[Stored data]
------------------------------

-- ==== Sys2Proof/Laws/Directory.lean ====
section
/-! SUPPORT. Programming erased flash and reading it back (R168), and a flash whose directory is good (R170 to R172): a
directory sealed with its CRC reads good, and the images that its entries name read good. -/

namespace Sys2Proof.Machine

/-! ### Reading what was programmed -/

theorem tget_filter_kept {α : Type} (d : α) (t : Table α) (p : Nat × α → Bool) (k : Nat) (h : ∀ v, p (k, v) = true) :
    tget d (t.filter p) k = tget d t k := by
  induction t with
  | nil => rfl
  | cons e t ih =>
    obtain ⟨j, v⟩ := e
    by_cases e : j = k
    · subst e
      simp [h, tget]
    · by_cases q : p (j, v) = true
      · simp [q, tget, e, ih]
      · simp [q, tget, e, ih]

theorem rdBytes_eq (m : Memory) (a n : Nat) : rdBytes m a n = (List.range n).map (fun i => rdByte m (a + i)) := by
  unfold rdBytes
  apply List.map_congr_left
  intro i hi
  have : i < n := List.mem_range.mp hi
  exact tget_filter_kept 0 m _ _ (fun _ => by simp; omega)

/-- A byte after programming: the bits that either has cleared are clear. -/
theorem rdByte_programBytes (bs : List Byte) (m : Memory) (a b : Nat) :
    rdByte (programBytes m a bs) b =
      if a ≤ b ∧ b < a + bs.length then rdByte m b ||| ~~~(bs.getD (b - a) 0) else rdByte m b := by
  induction bs generalizing m a with
  | nil => simp only [programBytes, List.length_nil]; rw [if_neg (by omega)]
  | cons x xs ih =>
    rw [programBytes, ih]
    simp only [List.length_cons]
    by_cases h : b = a
    · subst h
      rw [if_neg (by omega), if_pos (by omega), rdByte_wrByte_same, Nat.sub_self]
      rfl
    · rw [rdByte_wrByte_ne m a b _ h]
      by_cases g : a + 1 ≤ b ∧ b < a + 1 + xs.length
      · rw [if_pos g, if_pos (by omega)]
        obtain ⟨k, rfl⟩ : ∃ k, b = a + 1 + k := ⟨b - (a + 1), by omega⟩
        rw [show a + 1 + k - (a + 1) = k by omega, show a + 1 + k - a = k + 1 by omega, List.getD_cons_succ]
      · rw [if_neg g, if_neg (by omega)]

/-- Bytes programmed into erased flash read back. -/
theorem flashBytes_programmed (l : LibSt) (m : Memory) (a : Nat) (bs : List Byte)
    (h : ∀ i < bs.length, rdByte l.flash (a + i) = rdByte (programBytes m a bs) (a + i))
    (e : ∀ i < bs.length, rdByte m (a + i) = 0) (nb : l.blankAt a = false) : l.flashBytes a bs.length = bs := by
  unfold LibSt.flashBytes
  rw [nb, if_neg Bool.false_ne_true, rdBytes_eq]
  apply List.ext_getElem
  · simp
  · intro i h₁ h₂
    simp only [List.getElem_map, List.getElem_range]
    rw [h i h₂, rdByte_programBytes, if_pos (by omega), e i h₂, Nat.add_sub_cancel_left, List.getD_eq_getElem _ _ h₂]
    simp

/-! ### The CRC of a directory -/

theorem leBytes_length (n v : Nat) : (leBytes n v).length = n := by
  induction n generalizing v with
  | zero => rfl
  | succ n ih => simp [leBytes, ih]

theorem leNat_leBytes (n v : Nat) (h : v < 256 ^ n) : leNat (leBytes n v) = v := by
  induction n generalizing v with
  | zero => simp only [leBytes, leNat]; omega
  | succ n ih =>
    rw [leBytes, leNat, ih _ (by rw [Nat.pow_succ] at h; omega)]
    simp only [BitVec.toNat_ofNat]
    omega

theorem setLe_setLe (d : List Byte) (i n v w : Nat) (h : i + n ≤ d.length) :
    setLe (setLe d i n v) i n w = setLe d i n w := by
  have a : (d.take i).length = i := by simp; omega
  have b : (d.take i ++ leBytes n v).length = i + n := by rw [List.length_append, a, leBytes_length]
  unfold setLe
  have e : (d.take i ++ leBytes n v ++ d.drop (i + n)).drop (i + n) = d.drop (i + n) := by
    rw [List.drop_append_of_le_length (Nat.le_of_eq b.symm), List.drop_of_length_le (Nat.le_of_eq b),
      List.nil_append]
  have f : (d.take i ++ leBytes n v ++ d.drop (i + n)).take i = d.take i := by
    rw [List.append_assoc, List.take_append_of_le_length (by omega), List.take_take, Nat.min_self]
  rw [e, f]

theorem leAt_setLe (d : List Byte) (i n v : Nat) (h : i + n ≤ d.length) (b : v < 256 ^ n) : leAt (setLe d i n v) i n = v := by
  have a : (d.take i).length = i := by simp; omega
  simp only [leAt, setLe, List.append_assoc]
  rw [List.drop_append_of_le_length (Nat.le_of_eq a.symm), List.drop_of_length_le (Nat.le_of_eq a),
    List.nil_append, List.take_append_of_le_length (Nat.le_of_eq (leBytes_length n v).symm),
    List.take_of_length_le (Nat.le_of_eq (leBytes_length n v)), leNat_leBytes n v b]

/-- A sealed directory carries its own CRC-32C (R170). -/
theorem sealDir_crc (d : List Byte) (h : 16 ≤ d.length) :
    leAt (sealDir d) 12 4 = (crc32c (setLe (sealDir d) 12 4 0)).toNat := by
  unfold sealDir
  rw [setLe_setLe d 12 4 _ 0 h, leAt_setLe d 12 4 _ h (Nat.lt_of_lt_of_eq (crc32c (setLe d 12 4 0)).isLt (by decide))]

/-! ### A directory with one image stored -/

/-- A directory entry of Table 7.2: type, state, no index, flash address 0x20000, length, image sequence 0 and digest. -/
def entryFor (ty st : Nat) (bs : List Byte) : List Byte :=
  leBytes 1 ty ++ leBytes 1 st ++ leBytes 2 0xFFFF ++ leBytes 4 0x20000 ++ leBytes 4 bs.length ++ leBytes 4 0
    ++ beBytes 48 (Config.sha384 bs).toNat

/-- Three entries, firmware image A and boot pattern A valid and firmware image B unused, before sealing; `z` are the bytes
after them. -/
def plainDir (bs z : List Byte) : List Byte :=
  leBytes 4 0x44544E47 ++ leBytes 2 1 ++ leBytes 2 3 ++ leBytes 56 0
    ++ (entryFor 1 0x3F bs ++ (entryFor 0x11 0x3F bs ++ (entryFor 2 0xFF bs ++ z)))

/-- The flash: that directory as copy 0, and the stored image. -/
def flashOf (bs z : List Byte) : Memory := programBytes (programBytes [] 0 (sealDir (plainDir bs z))) 0x20000 bs

theorem entryFor_length (ty st : Nat) (bs : List Byte) : (entryFor ty st bs).length = 64 := by
  simp [entryFor, leBytes_length, beBytes]

theorem plainDir_length {bs z : List Byte} (hz : z.length = 3840) : (plainDir bs z).length = 4096 := by
  simp [plainDir, leBytes_length, entryFor_length, hz]

theorem sealDir_length {bs z : List Byte} (hz : z.length = 3840) : (sealDir (plainDir bs z)).length = dirBytes := by
  simp [sealDir, setLe, leBytes_length, plainDir_length hz, dirBytes]

theorem flashOf_dir (l : LibSt) (bs z : List Byte) (hz : z.length = 3840) (h : l.flash = flashOf bs z)
    (nb : l.blank0 = false) :
    l.flashBytes 0 dirBytes = sealDir (plainDir bs z) := by
  rw [← sealDir_length (bs := bs) hz]
  apply flashBytes_programmed l []
  · intro i hi
    rw [sealDir_length hz] at hi
    rw [h, flashOf, rdByte_programBytes, if_neg (by simp only [dirBytes] at hi; omega)]
  · intro i _; rfl
  · exact nb

theorem flashOf_image (l : LibSt) (bs z : List Byte) (hz : z.length = 3840) (h : l.flash = flashOf bs z)
    (nb : l.blank0 = false) : l.flashBytes 0x20000 bs.length = bs := by
  apply flashBytes_programmed l (programBytes [] 0 (sealDir (plainDir bs z)))
  · intro i _; rw [h]; rfl
  · intro i _
    rw [rdByte_programBytes, sealDir_length hz, if_neg (by simp only [dirBytes]; omega)]
    rfl
  · exact nb

/-- Fields beside the CRC do not depend on it, and the CRC may be any number. -/
theorem sealed_fields (bs z : List Byte) (v : Nat) :
    leAt (setLe (plainDir bs z) 12 4 v) 0 4 = 0x44544E47 ∧ leAt (setLe (plainDir bs z) 12 4 v) 4 2 = 1 ∧
    leAt (setLe (plainDir bs z) 12 4 v) 6 2 = 3 := by
  have a : leAt (setLe (plainDir bs z) 12 4 v) 0 4 = leNat (leBytes 4 0x44544E47) := rfl
  have b : leAt (setLe (plainDir bs z) 12 4 v) 4 2 = leNat (leBytes 2 1) := rfl
  have c : leAt (setLe (plainDir bs z) 12 4 v) 6 2 = leNat (leBytes 2 3) := rfl
  rw [a, b, c, leNat_leBytes 4 _ (by decide), leNat_leBytes 2 1 (by decide), leNat_leBytes 2 3 (by decide)]
  exact ⟨rfl, rfl, rfl⟩

theorem sealed_entries (bs z : List Byte) (v : Nat) :
    dirEntries (setLe (plainDir bs z) 12 4 v) = [(0, entryFor 1 0x3F bs), (1, entryFor 0x11 0x3F bs), (2, entryFor 2 0xFF bs)] := by
  have part : (setLe (plainDir bs z) 12 4 v).drop 64 =
      entryFor 1 0x3F bs ++ (entryFor 0x11 0x3F bs ++ (entryFor 2 0xFF bs ++ z)) := rfl
  have one : ∀ x y : List Byte, x.length = 64 → (x ++ y).drop 64 = y ∧ (x ++ y).take 64 = x := by
    intro x y h
    exact ⟨by rw [← h]; exact List.drop_left, by rw [← h]; exact List.take_left⟩
  have l1 := one _ (entryFor 0x11 0x3F bs ++ (entryFor 2 0xFF bs ++ z)) (entryFor_length 1 0x3F bs)
  have l2 := one _ (entryFor 2 0xFF bs ++ z) (entryFor_length 0x11 0x3F bs)
  have l3 := one _ (z) (entryFor_length 2 0xFF bs)
  unfold dirEntries
  rw [(sealed_fields bs z v).2.2]
  simp only [show min 63 3 = 3 from rfl, show List.range 3 = [0, 1, 2] from rfl, List.map_cons, List.map_nil]
  rw [show 64 + 64 * 0 = 64 from rfl, show 64 + 64 * 1 = 64 + 64 from rfl, show 64 + 64 * 2 = 64 + 64 + 64 from rfl,
    ← List.drop_drop, ← List.drop_drop, ← List.drop_drop, part, l1.1, l1.2, l2.1, l2.2, l3.2]

theorem entryFor_fields (ty st : Nat) (bs : List Byte) (h : bs.length < 2 ^ 20) (ht : ty < 256) (hs : st < 256) :
    entType (entryFor ty st bs) = ty ∧ entState (entryFor ty st bs) = st ∧ entAddr (entryFor ty st bs) = 0x20000 ∧
    entLen (entryFor ty st bs) = bs.length ∧ entSeq (entryFor ty st bs) = 0 ∧
    entDigest (entryFor ty st bs) = beBytes 48 (Config.sha384 bs).toNat := by
  have t : entType (entryFor ty st bs) = leNat (leBytes 1 ty) := rfl
  have u : entState (entryFor ty st bs) = leNat (leBytes 1 st) := rfl
  have n : entLen (entryFor ty st bs) = leNat (leBytes 4 bs.length) := rfl
  have x : entAddr (entryFor ty st bs) = leNat (leBytes 4 0x20000) := rfl
  have y : entSeq (entryFor ty st bs) = leNat (leBytes 4 0) := rfl
  have d : entDigest (entryFor ty st bs) = (beBytes 48 (Config.sha384 bs).toNat).take 48 := rfl
  rw [t, u, n, d, x, y, leNat_leBytes 4 0x20000 (by decide), leNat_leBytes 4 0 (by decide), leNat_leBytes 1 ty (by omega), leNat_leBytes 1 st (by omega),
    leNat_leBytes 4 _ (by omega), List.take_of_length_le (by simp [beBytes, leBytes_length])]
  exact ⟨rfl, rfl, rfl, rfl, rfl, rfl⟩

/-- The library and its flash, of a size that holds what was programmed, on a device that Cupola does not treat as blank. -/
structure Stored (l : LibSt) (bs z : List Byte) : Prop where
  flash : l.flash = flashOf bs z
  size : l.flashSize0 = 2147483648
  blank : l.blank0 = false
  len : bs.length < 2 ^ 20
  pad : z.length = 3840

theorem Stored.dirCopy {l : LibSt} {bs z : List Byte} (h : Stored l bs z) : l.dirCopy 0 = some (sealDir (plainDir bs z)) := by
  have room : ¬ l.flashRoom (dirAt 0) < dirBytes := by
    simp [LibSt.flashRoom, dirAt, dirBytes, LibSt.flashSize, h.size]
  have c := sealDir_crc (plainDir bs z) (by rw [plainDir_length h.pad]; omega)
  unfold LibSt.dirCopy
  rw [if_neg room, show dirAt 0 = 0 from rfl, flashOf_dir l bs z h.pad h.flash h.blank]
  exact if_pos ⟨(sealed_fields bs z _).1, (sealed_fields bs z _).2.1, c⟩

theorem Stored.dirInUse {l : LibSt} {bs z : List Byte} (h : Stored l bs z) (other : l.dirCopy 1 = none) :
    l.dirInUse = some (0, sealDir (plainDir bs z)) := by
  unfold LibSt.dirInUse
  rw [h.dirCopy, other]

/-- Copy 1 of that flash is erased, so it is not good. -/
theorem Stored.copy1 {l : LibSt} {bs z : List Byte} (h : Stored l bs z) : l.dirCopy 1 = none := by
  have z : leAt (l.flashBytes (dirAt 1) dirBytes) 4 2 = 65535 := by
    have b : ∀ k, k < 4096 → rdByte l.flash (65536 + k) = 0 := by
      intro k hk
      rw [h.flash, flashOf, rdByte_programBytes, if_neg (by omega), rdByte_programBytes, sealDir_length h.pad,
        if_neg (by simp only [dirBytes]; omega)]
      rfl
    have : l.flashBytes (dirAt 1) dirBytes = List.replicate 4096 0xFF#8 := by
      unfold LibSt.flashBytes
      rw [show l.blankAt (dirAt 1) = false from h.blank, if_neg Bool.false_ne_true, rdBytes_eq]
      apply List.ext_getElem
      · rw [List.length_map, List.length_map, List.length_range, List.length_replicate]
        rfl
      · intro i h₁ h₂
        simp only [List.getElem_map, List.getElem_range, List.getElem_replicate]
        rw [show dirAt 1 = 65536 from rfl, b i (by rwa [List.length_replicate] at h₂)]
        decide
    rw [this, leAt, List.drop_replicate, List.take_replicate]
    decide
  unfold LibSt.dirCopy
  split
  · rfl
  · exact if_neg (by rw [z]; omega)

theorem imageOrder_stored (bs z : List Byte) (h : bs.length < 2 ^ 20) (v : Nat) :
    imageOrder (setLe (plainDir bs z) 12 4 v) 1 = [(1, entryFor 1 0x3F bs)] ∧
    imageOrder (setLe (plainDir bs z) 12 4 v) 0x11 = [(1, entryFor 0x11 0x3F bs)] := by
  have a := entryFor_fields 1 0x3F bs h (by omega) (by omega)
  have b := entryFor_fields 0x11 0x3F bs h (by omega) (by omega)
  have c := entryFor_fields 2 0xFF bs h (by omega) (by omega)
  constructor <;>
    simp [imageOrder, validEntry, sealed_entries, a.1, a.2.1, b.1, b.2.1, c.1, c.2.1]

theorem Stored.goodImage {l : LibSt} {bs z : List Byte} (h : Stored l bs z) (ty : Nat) (ht : ty < 256) :
    l.goodImage (entryFor ty 0x3F bs) = some bs := by
  have f := entryFor_fields ty 0x3F bs h.len ht (by omega)
  have room : ¬ l.flashRoom 0x20000 < bs.length := by
    have := h.len
    simp [LibSt.flashRoom, LibSt.flashSize, h.size]; omega
  unfold LibSt.goodImage
  simp only [f.2.2.1, f.2.2.2.1, f.2.2.2.2.2, room, if_false, flashOf_image l bs z h.pad h.flash h.blank, if_true]

theorem Stored.order {l : LibSt} {bs z : List Byte} (h : Stored l bs z) : ∃ d, l.dirInUse = some (0, d) ∧
    imageOrder d 1 = [(1, entryFor 1 0x3F bs)] ∧ imageOrder d 0x11 = [(1, entryFor 0x11 0x3F bs)] :=
  ⟨_, h.dirInUse h.copy1, imageOrder_stored bs z h.len (crc32c (setLe (plainDir bs z) 12 4 0)).toNat⟩

/-- Of one image in order, the one that reads good and is signed starts. -/
theorem bootFirmware_one {s : State} {d x bs : List Byte} (e : s.lib.dirInUse = some (0, d))
    (o : imageOrder d 1 = [(1, x)]) (g : s.lib.goodImage x = some bs) (sig : Config.firmwareSigned bs = true)
    (c : s.dev.resetCause ≠ 7) : bootFirmware s = some 1 := by
  have k : decide (s.dev.resetCause ≠ 7) = true := decide_eq_true c
  unfold bootFirmware
  rw [e]
  simp only [o, List.find?_cons, g, sig, k, Bool.true_or, Bool.and_self, Option.map_some]

/-- Firmware image A starts where its signature is good (R172). -/
theorem Stored.firmware {s : State} {bs z : List Byte} (h : Stored s.lib bs z) (sig : Config.firmwareSigned bs = true)
    (c : s.dev.resetCause ≠ 7) : bootFirmware s = some 1 := by
  obtain ⟨d, e, o, -⟩ := h.order
  exact bootFirmware_one e o (h.goodImage 1 (by omega)) sig c

/-- Boot pattern image A is the first to try (R172, R74). -/
theorem Stored.images {s : State} {bs z : List Byte} (h : Stored s.lib bs z) (t : s.lib.bootTried = []) :
    bootImages s = [(1, bs)] := by
  obtain ⟨d, e, -, o⟩ := h.order
  have g := h.goodImage 0x11 (by omega)
  generalize entryFor 0x11 0x3F bs = x at o g
  unfold bootImages
  rw [e]
  simp [o, g, t]

/-- Firmware image B is the slot to stage into, and its space is the rest of the device (R501, R502). -/
theorem Stored.stage {l : LibSt} {bs z : List Byte} (h : Stored l bs z) :
    entryOf (sealDir (plainDir bs z)) 2 = some (2, entryFor 2 0xFF bs) ∧
    stageSlot (sealDir (plainDir bs z)) 1 = (2, 1) ∧
    entrySpace l (sealDir (plainDir bs z)) 2 (entryFor 2 0xFF bs) = 2147483648 - 0x20000 := by
  have a := entryFor_fields 1 0x3F bs h.len (by omega) (by omega)
  have b := entryFor_fields 0x11 0x3F bs h.len (by omega) (by omega)
  have c := entryFor_fields 2 0xFF bs h.len (by omega) (by omega)
  have o := (imageOrder_stored bs z h.len (crc32c (setLe (plainDir bs z) 12 4 0)).toNat).1
  refine ⟨?_, ?_, ?_⟩
  · simp [entryOf, sealDir, sealed_entries, a.1, a.2.1, b.1, b.2.1, c.1, c.2.1]
  · simp [stageSlot, sealDir, o, a.2.2.2.2.1]
  · simp [entrySpace, sealDir, sealed_entries, a.2.2.1, b.2.2.1, c.2.2.1, LibSt.flashSize, h.size]

end Sys2Proof.Machine
end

------------------------------

Work instructions - The answer must be every line of the records that holds the string "flashRoom".

Written answer -
  have room : ¬ l.flashRoom (dirAt 0) < dirBytes := by
    simp [LibSt.flashRoom, dirAt, dirBytes, LibSt.flashSize, h.size]
  have room : ¬ l.flashRoom 0x20000 < bs.length := by
    simp [LibSt.flashRoom, LibSt.flashSize, h.size]; omega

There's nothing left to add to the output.